Weech-Maldonado Robert, Qaseem Amir, Mkanta William
Department of Health Services Research, Management and Policy, University of Florida, Gainesville, FL 32610-0195, USA.
Health Serv Manage Res. 2009 Feb;22(1):1-7. doi: 10.1258/hsmr.2008.008002.
We examined the impact of environmental factors on USA nursing homes' participation in the subacute care market. Findings suggest that the Balanced Budget Act of 1997 did not have a significant impact in the participation of nursing homes in the subacute care market from 1998 to 2000. However, there was a declining trend in the participation of nursing homes in the subacute care market after the implementation of Medicare prospective payment system (PPS). Furthermore, nursing homes with a higher proportion of Medicare residents were more likely to exit the subacute care market after PPS. Results also suggest that nursing homes have responded strategically to the environmental demand for subacute care services.
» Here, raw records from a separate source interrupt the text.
-- ==== Sys2Proof/Machine/SelfTest.lean ====
section
/-! DEFINITION. The checker self-test of every memory (spec/12 R320, R321): what the test word of a memory answers through
its checker. -/

namespace Sys2Proof.Machine

/-- A bit set in a 16-bit word. -/
def bit16 (k : Nat) : BitVec 16 := BitVec.ofNat 16 (2 ^ k)

/-- The pattern of the self-test; of a 56-bit line its low 56 bits (spec/12 R321). DEDUCED, assumption log 133. -/
def testPattern (line : Bool) : BitVec 64 := if line then 0x5AA5A53C3CC3C3 else 0x5A5AA5A53C3CC3C3

/-- The rows of a word or of a 56-bit line (spec/12 R318). -/
def testRows (line : Bool) : BitVec 8 := if line then 0x7F else 0xFF

/-- The stored bits of a word, numbered as R311 numbers them; of a line those of rows 0 to 6 (R318). -/
def testBits (line : Bool) : List Nat := if line then List.range 56 ++ (List.range 7).map (64 + ·) ++ (List.range 8).map (72 + ·)
  else List.range 80

/-- A word as it is stored: data, row parities, column parities (spec/12 R311). -/
def stored (d : BitVec 64) : BitVec 80 := colParity d ++ rowParity d ++ d

/-- Bit `k` takes a level. -/
def forceBit (x : BitVec 80) (k : Nat) (v : Bool) : BitVec 80 :=
  if v then x ||| BitVec.ofNat 80 (2 ^ k) else x &&& ~~~BitVec.ofNat 80 (2 ^ k)

/-- The syndrome of a single error at bit `k` (spec/12 R312). -/
def singleSyndrome (k : Nat) : BitVec 16 :=
  if k < 64 then bit16 (8 + k / 8) ||| bit16 (k % 8) else if k < 72 then bit16 (8 + (k - 64)) else bit16 (k - 72)

/-- The pairs of check 3: within one byte, and within one column (spec/12 R321). -/
def testPairs (line : Bool) : List (Nat × Nat) :=
  ((List.range (if line then 7 else 8)).map fun i => (8 * i, 8 * i + 1)) ++ (List.range 8).map fun j => (j, 8 + j)

end Sys2Proof.Machine

namespace Sys2Proof

open Sys2Proof.Machine

/-- The syndromes that the checker sees of a stored word, SR in the high byte (spec/12 R311), with what is stuck in it. -/
def Defect.syndrome (f : Defect) (line : Bool) (x : BitVec 80) : BitVec 16 :=
  let d := x.extractLsb' 0 64
  let sr := (x.extractLsb' 64 8 ^^^ rowParity d) &&& testRows line
  let sc := x.extractLsb' 72 8 ^^^ colParity d
  f.lines.foldl (fun s y => if y.2 then s ||| bit16 y.1 else s &&& ~~~bit16 y.1) (sr ++ sc)

/-- The test word is written with `x` and read: the decision, the data and the syndrome. -/
def Defect.answer (f : Defect) (line : Bool) (x : BitVec 80) : EccKind × BitVec 64 × BitVec 16 :=
  let x := f.cells.foldl (fun x y => forceBit x y.1 y.2) x
  let s := f.syndrome line x
  let y := eccDecode (x.extractLsb' 0 64) (s.extractLsb' 8 8) (s.extractLsb' 0 8) (testRows line)
  (y.1, y.2, s)

/-- The memory passes its self-test (spec/12 R321): the pattern reads clean, every single error is corrected with the
syndrome of its position, every pair is uncorrectable, and the poison code reads as poison. -/
def Defect.passes (f : Defect) (line : Bool) : Bool :=
  let d := testPattern line
  let x := stored d
  let flip := fun (x : BitVec 80) k => x ^^^ BitVec.ofNat 80 (2 ^ k)
  f.answer line x == (.clean, d, 0) &&
  ((testBits line).all fun k => f.answer line (flip x k) == (.corrected, d, singleSyndrome k)) &&
  ((testPairs line).all fun p => (f.answer line (flip (flip x p.1) p.2)).1 == .uncorrectable) &&
  (f.answer line ((0xFF#8 ++ testRows line : BitVec 16) ++ (0#64))).1 == .poisoned

/-- Memory `m`, numbered by its bucket (spec/12 R324) or 54 for the test buffer, fails its self-test; one with nothing wrong
passes. -/
def BootEnv.fails (x : BootEnv) (m : Nat) : Bool :=
  x.defects.any fun y => y.1 == m && !y.2.passes (decide (43 ≤ m ∧ m < 52))

/-- The memories of `n` numbers from `lo` on that fail, as bits. -/
def BootEnv.failBits (x : BootEnv) (lo n : Nat) : Nat :=
  (List.range n).foldl (fun v i => if x.fails (lo + i) then v + 2 ^ i else v) 0

end Sys2Proof
end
Nursing homes located in markets with higher Medicare managed care penetration were more likely to offer subacute care services. Environmental munificence was also an important predictor of nursing home innovation into subacute care. Nursing homes in states with higher Medicaid reimbursement and those in less competitive markets were more likely to participate in the subacute care market.
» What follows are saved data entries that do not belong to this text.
-- ==== Sys2Proof/Certificates/Slice0/Obligations.lean ====
section
/-! DEFINITION. The statements about the block, in the order of the manual. -/

open Sys2Proof Sys2Proof.Machine

/-- A step runs the command at the front of the queue (spec/01 R6, spec/01 R13). A step of a state whose queue begins
with a command is that command's effect on the state with the rest of the queue, whatever the command and the state;
a step on an empty queue idles for one tick (the model's choice, assumption log 1). -/
def Obligations.StepRunsTheFrontCommand : Prop :=
  (∀ (c : Instr) (l : List Instr) (s : State), step { s with pending := c :: l } = exec c { s with pending := l }) ∧
  ∀ s : State, s.pending = [] → step s = .next s.idle

/-- In a test mode functional state is undefined; in reset only the reset's own commands act (spec/18 R492, spec/18
R490, spec/18 R483, spec/16 R428, spec/15 R393). In scan mode, memory BIST or logic BIST every command but
POWER_ON_RESET and seven instructions of the TAP (RESET, IDCODE, BYPASS, WRAPSEL, SCANMODE, MBIST, LBIST) stops with
the named fault, and those commands answer a next state. While the block is in reset, a command other than the
reset's, the life-cycle, tamper and test-access ports' own changes nothing. -/
def Obligations.TestModesAndResetHoldOtherCommands : Prop :=
  (∀ (c : Instr) (s : State), s.test ≠ none →
    (c ∈ [.powerOnReset, .tapReset, .tapIdcode, .tapBypass, .tapWrapsel, .tapScanmode, .tapMbist, .tapLbist] →
      ∃ t, exec c s = .next t) ∧
    (c ∉ [.powerOnReset, .tapReset, .tapIdcode, .tapBypass, .tapWrapsel, .tapScanmode, .tapMbist, .tapLbist] →
      exec c s = .fault .functionalStateUndefined)) ∧
  (∀ (c : Instr) (s : State), s.test = none → s.inReset = true →
    (∀ env, c ≠ .resetRelease env) → (∀ l, c ≠ .lcsChange l) → (∀ w a d b, c ≠ .tapDbgacc w a d b) →
    c ∉ [.powerOnReset, .tamper, .tamperDeassert, .tapReset, .tapIdcode, .tapStatus, .tapBypass, .tapWrapsel,
      .tapScanmode, .tapMbist, .tapLbist] →
    exec c s = .next s)

/-- Every command completes outside the test modes (spec/01 R6, spec/17 R453). Outside the test modes every command,
with every operand and in every state, answers a next state: nothing faults and nothing is refused. -/
def Obligations.EveryCommandCompletesOutsideTestModes : Prop :=
  ∀ (c : Instr) (s : State), s.test = none → ∃ t, exec c s = .next t

/-- Every step keeps a test mode inert and its Tarn empty (spec/18 R492). For every state in a test mode with no power-
on reset queued, in which every pin is inert and the Tarn reads zero, whatever a step answers as next state is such
a state again. -/
def Obligations.TestModeStaysInertAndWiped : Prop :=
  ∀ s s' : State, s.InTest → step s = .next s' → s'.InTest

/-- The TAP instructions, and what the entry to a test mode leaves (spec/18 R489, spec/18 R492, spec/18 R490, spec/18
R491, spec/16 R452). Where the instructions of production test are permitted, SCANMODE, MBIST and LBIST enter their
mode from every state: every pin goes inert, the Tarn is wiped, the image key is cleared and the handshake outputs
fall; a refused one acts as BYPASS. RESET and IDCODE select the identification register, BYPASS the bypass register;
outside the test modes STATUS captures WELL_STAT; WRAPSEL is accepted while test is permitted and acts as BYPASS
where it is not; DBGACC issues nothing while debug is closed. Nothing but the TAP changes. -/
def Obligations.TapInstructionsAndTestModes : Prop :=
  (∀ (s : State) (c : Instr × TestMode × Nat),
    c ∈ [(Instr.tapScanmode, TestMode.scan, 8), (.tapMbist, .mbist, 9), (.tapLbist, .lbist, 10)] →
    Answers c.1 s fun t =>
      (s.testPermitted = true → t.test = some c.2.1 ∧ t.tap.ir = c.2.2 ∧ (∀ p, t.pin p = t.inert p) ∧
        (∀ a, 8 * tarnWord 0 ≤ a → a < 8 * tarnWord 2048 → t.byte a = 0) ∧
        (∀ a, a < 8 * tarnWord 0 ∨ 8 * tarnWord 2048 ≤ a → t.byte a = s.byte a) ∧
        t.security.key = [] ∧ t.ports.retReq = 0 ∧ t.ports.pwrReq = false) ∧
      (s.testPermitted = false → t = { s with tap := { s.tap with ir := 31, dr := 0 } })) ∧
  (∀ s : State,
    exec .tapReset s = .next { s with tap := { s.tap with ir := 1, dr := 0x3B256001 } } ∧
    exec .tapIdcode s = .next { s with tap := { s.tap with ir := 1, dr := 0x3B256001 } } ∧
    exec .tapBypass s = .next { s with tap := { s.tap with ir := 31, dr := 0 } } ∧
    (s.test = none → exec .tapStatus s = .next { s with tap := { s.tap with ir := 2, dr := s.rd .wellStat } }) ∧
    (s.testPermitted = true →
      exec .tapWrapsel s = .next { s with tap := { s.tap with ir := 4, dr := Config.wrapperData } }) ∧
    (s.testPermitted = false → exec .tapWrapsel s = .next { s with tap := { s.tap with ir := 31, dr := 0 } }) ∧
    (s.test = none → s.debugOpen = false → ∀ w a d b,
      exec (.tapDbgacc w a d b) s = .next { s with tap := { s.tap with ir := 3, data := 0, done := false } }))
我们研究了环境因素对美国疗养院参与亚急性护理市场的影响。研究结果表明,1997年的《平衡预算法案》对1998年至2000年疗养院参与亚急性护理市场没有显著影响。然而,医疗保险预期支付系统(PPS)实施后,疗养院参与亚急性护理市场的趋势呈下降趋势。此外,医疗保险居民比例较高的疗养院在PPS实施后更有可能退出亚急性护理市场。结果还表明,疗养院已对亚急性护理服务的环境需求做出了战略回应。位于医疗保险管理式护理渗透率较高市场的疗养院更有可能提供亚急性护理服务。环境宽松也是疗养院创新进入亚急性护理领域的重要预测因素。医疗补助报销较高州的疗养院以及竞争较小市场的疗养院更有可能参与亚急性护理市场。